UNITED STATES
SECURITIES AND EXCHANGE COMMISSION
Washington, D.C. 20549
FORM 8-K
CURRENT REPORT
Pursuant to Section 13 OR 15(d) of The Securities Exchange Act of 1934
Date of Report: | | March 19, 2007 |
Date of Earliest Event Reported: | | March 13, 2007 |
BOISE CASCADE HOLDINGS, L.L.C.
(Exact name of registrant as specified in its charter)
Delaware | | 333-122770 | | 20-1478587 |
(State or other jurisdiction | | (Commission | | (IRS Employer |
of incorporation) | | File Number) | | Identification No.) |
1111 West Jefferson Street
P.O. Box 50
Boise, Idaho 83728
(Address of principal executive offices) (Zip Code)
(208) 384-6161
(Registrant’s telephone number, including area code)
Check the appropriate box below if the Form 8-K filing is intended to simultaneously satisfy the filing obligation of the registrant under any of the following provisions:
o Written communications pursuant to Rule 425 under the Securities Act (17 CFR 230.425)
o Soliciting material pursuant to Rule 14a-12 under the Exchange Act (17 CFR 240.14a-12)
o Pre-commencement communications pursuant to Rule 14d-2(b) under the Exchange Act (17 CFR 240.14d-2(b))
o Pre-commencement communications pursuant to Rule 13e-4(c) under the Exchange Act (17 CFR 240.13e-4(c))
Item 5.02 | | Departure of Directors or Certain Officers; Election of Directors; Appointment of Certain Officers; Compensatory Arrangements of Certain Officers. |
(e) | | Compensatory Arrangements of Certain Officers. |
Approval of 2007 Annual Incentive Award Criteria
On March 13, 2007, the compensation committee of our board of directors approved the 2007 annual incentive award criteria for our named executive officers pursuant to our Incentive and Performance Plan (the “Plan”). The 2007 incentive awards will be based on the attainment of annual financial goals at corporate and business unit levels and for achieving individual annual performance objectives. The awards will be calculated as a percentage of base salary, based on the extent to which the financial goals and performance objectives are met during the year. The specific 2007 financial goals and performance objectives that will be used to calculate the awards are set forth below. All incentive payouts, if any, will also be subject to an incentive compensation cap based on the financial performance of the company. The forms of the 2007 Annual Incentive Award Notifications for our named executive officers will be filed with our first quarter report on Form 10-Q.

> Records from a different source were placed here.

-- ==== Sys2Proof/Machine/Starts.lean ====
section
/-! DEFINITION. START and SHUTDOWN, the end of a start and its failure (14 R443 to R451). What a start clears, and what
stays open of it, is log 63. -/

namespace Sys2Proof.Machine

def State.setSys (s : State) (y : Sys) : State := { s with sys := y }

/-! ### What a start clears (12 R396, 14 R444, R446, 15 R491) -/

/-- The partitions that a warm start with PRESERVE keeps. -/
def keptParts (s : State) : List Nat :=
  (List.range 64).filter (fun p => inR (s.part p).state 1 2 && decide (s.fval .partPreserveOk p = 1))

/-- A field that belongs to a kept partition, or START_JOIN, which flash keeps. -/
def fieldKept (s : State) (kept : List Nat) (id : Nat) : Bool :=
  match fieldAt id with
  | none => false
  | some (r, i) =>
    match r.name with
    | .startJoin => true
    | .tileOwner | .tileEn | .tileScratch | .tilePfDepth => kept.contains (s.fval .tileOwner i)
    | .sketchKey | .sketchEn => kept.contains (bitsOf (s.fval .sketchKey i) 53 48)
    | .mirror => kept.contains (bitsOf (s.fval .mirror i) 31 26)
    | _ => kept.any (fun p => fieldOfPart s p [] id)

def keptFields (kept : List Nat) (s : State) : Fields :=
  { val := s.fields.val.filter (fun e => fieldKept s kept e.1), act := s.fields.act.filter (fun e => fieldKept s kept e.1),
    last := s.fields.last.filter (fun e => fieldKept s kept e.1), wrote := s.fields.wrote.filter (fun e => fieldKept s kept e.1) }

/-- The tables; an entry that stays is visited anew. -/
def keptTabs (kept : List Nat) (s : State) : Tabs :=
  let t := s.tabs
  let l := (t.entries.filter (fun e => kept.contains e.part)).map (fun e => { e with seen := none, hitAt := none, leaving := false })
  { entries := l, bloom := if kept = [] then [] else bloomSync t.bloom t.entries l,
    active := t.active.filter (fun e => kept.contains (e.1 / 8)), bankState := t.bankState.filter (fun e => kept.contains (e.1 / 8)),
    sa := t.sa.filter (fun e => kept.contains (s.portOwner (e.1 / 36))), routes := if kept.contains 0 then t.routes else [] }

/-- The flow state; the hot forms have been written back, and every bucket is at its first pipeline (05 R169). -/
def keptFlow (kept : List Nat) (s : State) : Flow :=
  { ctxs := if kept = [] then [] else
      (s.flow.ctxs.filter (fun e => !e.2.valid || kept.contains e.2.part)).map (fun e => (e.1, { e.2 with hot := false })),
    sketch := s.flow.sketch.filter (fun e => kept.contains (bitsOf (s.fval .sketchKey (e.1 / (4 * 65536) % 4)) 53 48)),
    hh := s.flow.hh.filter (fun h => kept.contains h.part) }

/-- The model slots, with no event waiting. -/
def keptSlots (kept : List Nat) (s : State) : SMap Slot :=
  (s.slots.filter (fun e => kept.contains (s.slotOwner e.1))).map (fun e =>
    (e.1, { e.2 with evq := [], filling := [], batches := [], batchAt := [], running := false, training := false, unloadCtx := none }))

/-- Tile memory, by the tags of its lines. -/
def keptTiles (kept : List Nat) (s : State) : Tiles :=
  let t := s.tiles
  { mem := t.mem.filter (fun e => kept.contains (smGet {} t.lines (e.1 / 128)).part),
    lines := t.lines.filter (fun e => kept.contains e.2.part), nextId := t.nextId }

/-- Meters, shapers, gate lists and host packet rings. -/
def keptEgress (kept : List Nat) (s : State) : Egress :=
  let g := s.egr
  let byPort : Nat → Bool := fun p => kept.contains (s.portOwner p)
  { meters := g.meters.filter (fun e => kept.contains (s.meterOwner e.1)), shapers := g.shapers.filter (fun e => byPort (nodePort e.1)),
    gcl := g.gcl.filter (fun e => byPort e.1), gclPend := g.gclPend.filter (fun e => byPort e.1),
    hrings := (g.hrings.filter (fun e => match e.2.part with | some p => kept.contains p | none => false)).map
      (fun e => (e.1, { e.2 with fifo := [], closing := false })) }

/-- A physical page of a kept partition. -/
def pageKept (s : State) (kept : List Nat) (pg : Nat) : Bool :=
  match s.pageTenant pg with
  | some p => kept.contains p
  | none => !isPlatform pg && kept.contains 0

/-- Counters and interval IDs (15 R491), and the trace configurations of kept partitions. -/
def keptObs (kept : List Nat) (s : State) : Obs :=
  let own : Nat → Nat → Bool := fun g i =>
    (inR g 2 4 && kept.contains i) || (decide (g = 5) && kept.contains (s.slotOwner i))
  let size : Nat → Nat := fun g => if g = 2 then 25 else if g = 3 then 15 else if g = 4 then 6 else 7
  { cnt := s.obs.cnt.filter (fun e => own (e.1 / 1048576) (e.1 % 1048576 / size (e.1 / 1048576))),
    ival := s.obs.ival.filter (fun e => own (e.1 / 1048576) (e.1 % 1048576)),
    traces := s.obs.traces.filter (fun e => kept.contains e.1), budgetAt := s.clk.pk }

/-- A kept partition's one live epoch is its newest (09 R289). -/
def oneEpoch (s : State) (p : Nat) : State :=
  let s := s.setEps p [{ s.curEpoch p with refs := 0 }]
  restateSlots p ((eventTables s p 0xff .draining).foldl (fun s t => syncBanks p t s) s)

/-- A cold start leaves partition 0 alone: tenants' rings are disabled and bound to it (14 R446). -/
def onlyPartition0 (s : State) : State :=
  let q := s.part 0
  let s := (List.range 64).foldl (fun s n =>
    if (s.ring n).part ≠ 0 then bindRing n 0 (s.modRing n (fun r => { r with en := false })) else s) s
  { s with parts := [(0, { state := 2, sealGen := (s.part 0).sealGen, ibFlight := q.ibFlight })],
           regions := s.regions.filter (fun e => decide (e.1 < 2)) }

/-- A warm start keeps every definition; a partition that it does not preserve is disabled (14 R446). -/
def partsAfterWarm (kept : List Nat) (s : State) : State :=
  { s with parts := s.parts.map (fun e =>
      if e.1 ≠ 0 ∧ !kept.contains e.1 ∧ (inR e.2.state 1 3) then (e.1, { e.2 with state := 1, resetCtx := none }) else e) }

/-- Fresh keys for every region that is not kept (12 R388, R396). -/
def startKeys (kept : List Nat) (s : State) : State :=
  let rs := (s.regions.filter (fun e => !kept.contains e.2.part)).map (·.1)
  let s := rs.foldl (fun s r => freshKeys r s) s
  { s with regions := s.regions.map (fun e => (e.1, { e.2 with mark := s.now })),
           slots := s.slots.map (fun e => (e.1, { e.2 with wipe := e.2.wipe.map (fun w => { w with mark := s.now }) })) }

/-- Steps 4 to 8 of a start on the module's memory. -/
def startClear (kept : List Nat) (warm : Bool) (s : State) : State :=
  let s := (s.flow.hots.filter (fun h => kept.contains h.part)).foldl (fun s h => evictHot h s) (settleWalks s)
  let i := s.intake
  let d := s.darn
  let s := { s with
    fields := keptFields kept s, tabs := keptTabs kept s, flow := keptFlow kept s, slots := keptSlots kept s,
    tiles := keptTiles kept s, egr := keptEgress kept s, obs := keptObs kept s, fab := {}, arb := [],
    epochs := s.epochs.filter (fun e => kept.contains e.1), pages := s.pages.filter (fun e => kept.contains (e.1 / 2 ^ 27)),
    hbm := s.hbm.filter (fun e => pageKept s kept (e.1 / pageBytes)),
    intake := { graphs := i.graphs.filter (fun e => kept.contains e.2.owner), patPend := i.patPend.filter (fun e => kept.contains e.1),
                nextPkt := i.nextPkt, portFault := i.portFault, repaired := i.repaired },
    darn := { spares := d.spares, rows := d.rows,
              poisonHbm := d.poisonHbm.filter (fun u => pageKept s kept (u * 64 / pageBytes)) } }
  let s := if warm then partsAfterWarm kept s else onlyPartition0 s
  let s := kept.foldl oneEpoch s
  let s := (s.slots.map (·.1)).foldl (fun s n => unloadDue n s) (freeGraphs (startKeys kept s))
  { s with clk := { s.clk with target := bitsOf (s.fval .tclkCtrl) 4 0, freqHold := 0, tclkOld := none, tileDiv := [] } }

/-- ACTIVATED images take over; their security versions are free, from the least that a start accepts on (log 26). -/
def takeImages (s : State) : State :=
  [1, 2, 3, 4].foldl (fun s k =>
    let x := nth {} s.sys.fw k
    if x.state = 2 then
      let least := nth 0 s.sys.fuses.minSvn (k - 1)
      let (v, s) := drawBelow s (2 ^ 32 - least)
      s.setSys { s.sys with fw := setNth s.sys.fw k { state := 0, svn := least + v, running := x.pending, pending := 0 } }
    else s) s

/-- The lasers of every cartridge that is in place, enabled and sound, and not newly inserted (R452), are on and settled. -/
def lightLasers (s : State) : State :=
  let f : Nat × Laser → Nat × Laser := fun e =>
    if e.2.present && !e.2.fault && !e.2.fresh && decide (s.fval .lsrEn e.1 = 1) then (e.1, { e.2 with on := true, locked := true }) else e
  s.setSys { s.sys with lasers := s.sys.lasers.map f }

/-! ### START (14 R443) -/

/-- A warm START is refused. -/
def coldAsked (s : State) : Bool :=
  s.sys.coldOnly || decide (s.sys.mode = .waitStart) || decide (s.sys.mode = .safe) || decide (s.sys.mode = .fatal)

/-- Another command has not replied. -/
def othersOpen (c : CmdCtx) (x : InFlight → Bool) (s : State) : Bool :=
  let other : InFlight → Bool := fun e => decide (e.ctx ≠ c) && e.reply.isNone && x e
  s.rings.any (fun r => r.2.inFlight.any other) || s.parts.any (fun p => p.2.ibFlight.any other)

/-- The start begins. A cold START from WAIT_START begins at step 3 (14 R444). -/
def startBegin (c : CmdCtx) (kind : Nat) (s : State) : State :=
  let m := s.sys.mode
  let s := if m = .waitStart then s else takeImages s
  let j : StartJob := { ctx := c, warm := kind == 1, preserve := c.preserve, fromSafe := decide (m = .safe) }
  let y := { s.sys with mode := .starting, start := some j, starts := s.sys.starts + 1, stopCause := 0, stopOut := false,
                        fuseLatched := true, keysLive := true, rotBusy := false }
  { s with sys := y, obs := { s.obs with stop := none }, clk := { s.clk with startPk := s.clk.pk } }

/-- START waits until every other command has replied. -/
def startWork (c : CmdCtx) (kind : Nat) (s : State) : State :=
  if othersOpen c (fun e => decide (e.opc = 0x010) && e.mark.isSome) s then finish c .busy [] 0 0 s
  else if othersOpen c (fun _ => true) s then
    waitCmd c (.start c kind) (modEntry c (fun e => { e with mark := some 0 }) s)
  else startBegin c kind s

def execStart (c : CmdCtx) (kind : Nat) (s : State) : Host.Outcome State Fault Refusal :=
  .next (runCmd c 0x010
    (fun s => firstFail [p0Only c, (decide (1 < kind) || (decide (kind = 1) && coldAsked s), .badParam)])
    (startWork c kind) s)

/-- START_COMPLETE: steps 1 to 8 are over; step 9 joins the fabric where START_JOIN is 1 (14 R445). -/
def startComplete (s : State) : State :=
  match s.sys.mode, s.sys.start with
  | .starting, some j =>
    if j.joining then s
    else
      let s := lightLasers (startClear (if j.warm && j.preserve then keptParts s else []) j.warm s)
      let s := s.setSys { s.sys with start := some { j with joining := true } }
      match decide (s.fval .startJoin = 1), s.sys.lastJoin with
      | true, some (node, mask) => joinStart none node mask s
      | _, _ => startEnd s
  | _, _ => s

def execStartComplete (s : State) : Host.Outcome State Fault Refusal := .next (startComplete s)

/-! ### Failure (14 R447 to R450) -/

/-- The module enters SAFE: HBM, engines and lasers are off, and START replies NOT_READY with kind 0. -/
def enterSafe (j : StartJob) (s : State) : State :=
  let s := startClear [] false s
  let dark := s.sys.lasers.map (fun e => (e.1, { e.2 with on := false, locked := false }))
  let s := s.setSys { s.sys with mode := .safe, start := none, lastStart := 0, warm := false, preserved := false, coldOnly := true,
                                 lasers := dark }
  finish j.ctx .notReady (leBytes 4 0 ++ leBytes 4 ((s.clk.pk - s.clk.startPk) / 1600000)) 0 0 s

/-- START_FAILED: a warm start goes on as a cold one; a cold one counts, and is tried again until the third failure in a
row, but from SAFE only once. -/
def startFailed (s : State) : State :=
  match s.sys.mode, s.sys.start with
  | .starting, some j =>
    if j.joining then s
    else if j.warm then s.setSys { s.sys with start := some { j with warm := false, preserve := false } }
    else
      let n := min (s.sys.failedStarts + 1) 255
      let s := s.setSys { s.sys with failedStarts := n }
      if j.fromSafe || decide (3 ≤ n) then enterSafe j s else s
  | _, _ => s

def execStartFailed (s : State) : Host.Outcome State Fault Refusal := .next (startFailed s)

/-! ### SHUTDOWN (14 R451) -/

/-- The PKCLK count whose equalisation and bias values the lanes of engine e hold: that of its freezing, or now (14 R436). -/
def State.eqTime (s : State) (e : Nat) : Nat := if s.fval .eqFreeze e = 1 then smGet 0 s.sys.eqHeld e else s.clk.pk

/-- Save the values of every engine's lanes to module flash (14 R438). -/
def saveEq (s : State) : State :=
  s.setSys { s.sys with eqSaved := true, eqAt := s.clk.pk, eqFlash := (List.range 12).map (fun e => (e, s.eqTime e)) }

/-- No packet is on its way, from stage 1 to the wire or the host. -/
def packetsGone (s : State) : Bool :=
  s.pkts.isEmpty && s.egr.copies.isEmpty && s.egr.barriers.isEmpty && s.egr.overflow.isEmpty && s.egr.tx.isEmpty
    && s.egr.queues.all (fun e => e.2.items.isEmpty) && s.egr.hrings.all (fun e => e.2.fifo.isEmpty)

/-- Ports and links go down, the values of R438 are saved, and HBM is in self-refresh. -/
def shutDown (s : State) : State :=
  let s := saveEq ((List.range 32).foldl (fun s l => s.setLink l { (s.link l).cleared 0 with wanted := false }) s)
  s.setSys { s.sys with mode := .stopped }

def shutdownWork (c : CmdCtx) (s : State) : State :=
  if othersOpen c (fun e => decide (e.opc = 0x011) && e.mark.isSome) s then finish c .busy [] 0 0 s
  else
    let s := modEntry c (fun e => { e with mark := some 0 }) s
    let s := drainCopies (s.egr.copies.length + 1) (drainTo .egress s.intake.nextPkt (200 * s.pkts.length + 1) s)
    if othersOpen c (fun e => decide (e.opc ≠ 0x010)) s || !packetsGone s || !s.tiles.cmds.isEmpty then waitCmd c (.shutdown c) s
    else finish c .ok [] 0 0 (shutDown s)

def execShutdown (c : CmdCtx) (s : State) : Host.Outcome State Fault Refusal :=
  .next (runCmd c 0x011 (fun _ => firstFail [p0Only c]) (shutdownWork c) s)

end Sys2Proof.Machine
end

Name | | 2007 Financial Goals and Performance Objectives | | 2007 Target Incentive Percentage Payout | |
| | | | | |
W. Thomas Stephens | | 100% corporate incentive cash flow Less 10% safety adjustment if corporate recorded incident rate (RIR) not met | | 65% | |
| | | | | |
Thomas E. Carlile | | 100% corporate incentive cash flow Less 10% safety adjustment if corporate RIR not met | | 65% | |
| | | | | |
Alexander Toeldte | | 25% corporate incentive cash flow 50% Paper incentive cash flow 25% Packaging & Newsprint incentive cash flow Less 10% safety adjustment if corporate RIR not met | | 65% | |
| | | | | |
Stanley R. Bell | | 20% corporate incentive cash flow 40% division Pre-Tax Return on Net Working Capital (PRONWC) 40% division EBITDA Less 10% safety adjustment if corporate RIR not met | | 55% | |
| | | | | |
Thomas A. Lovlien | | 20% corporate incentive cash flow Less 10% safety adjustment if corporate RIR not met 80% division incentive cash flow Less 10% safety adjustment if division RIR not met | | 55% | |
This summary does not purport to be complete and is subject to and qualified in its entirety by reference to the text of the Plan. For more information about the Plan, please refer to Exhibit 10.22 of the company’s annual report on Form 10-K for the year ended December 31, 2006.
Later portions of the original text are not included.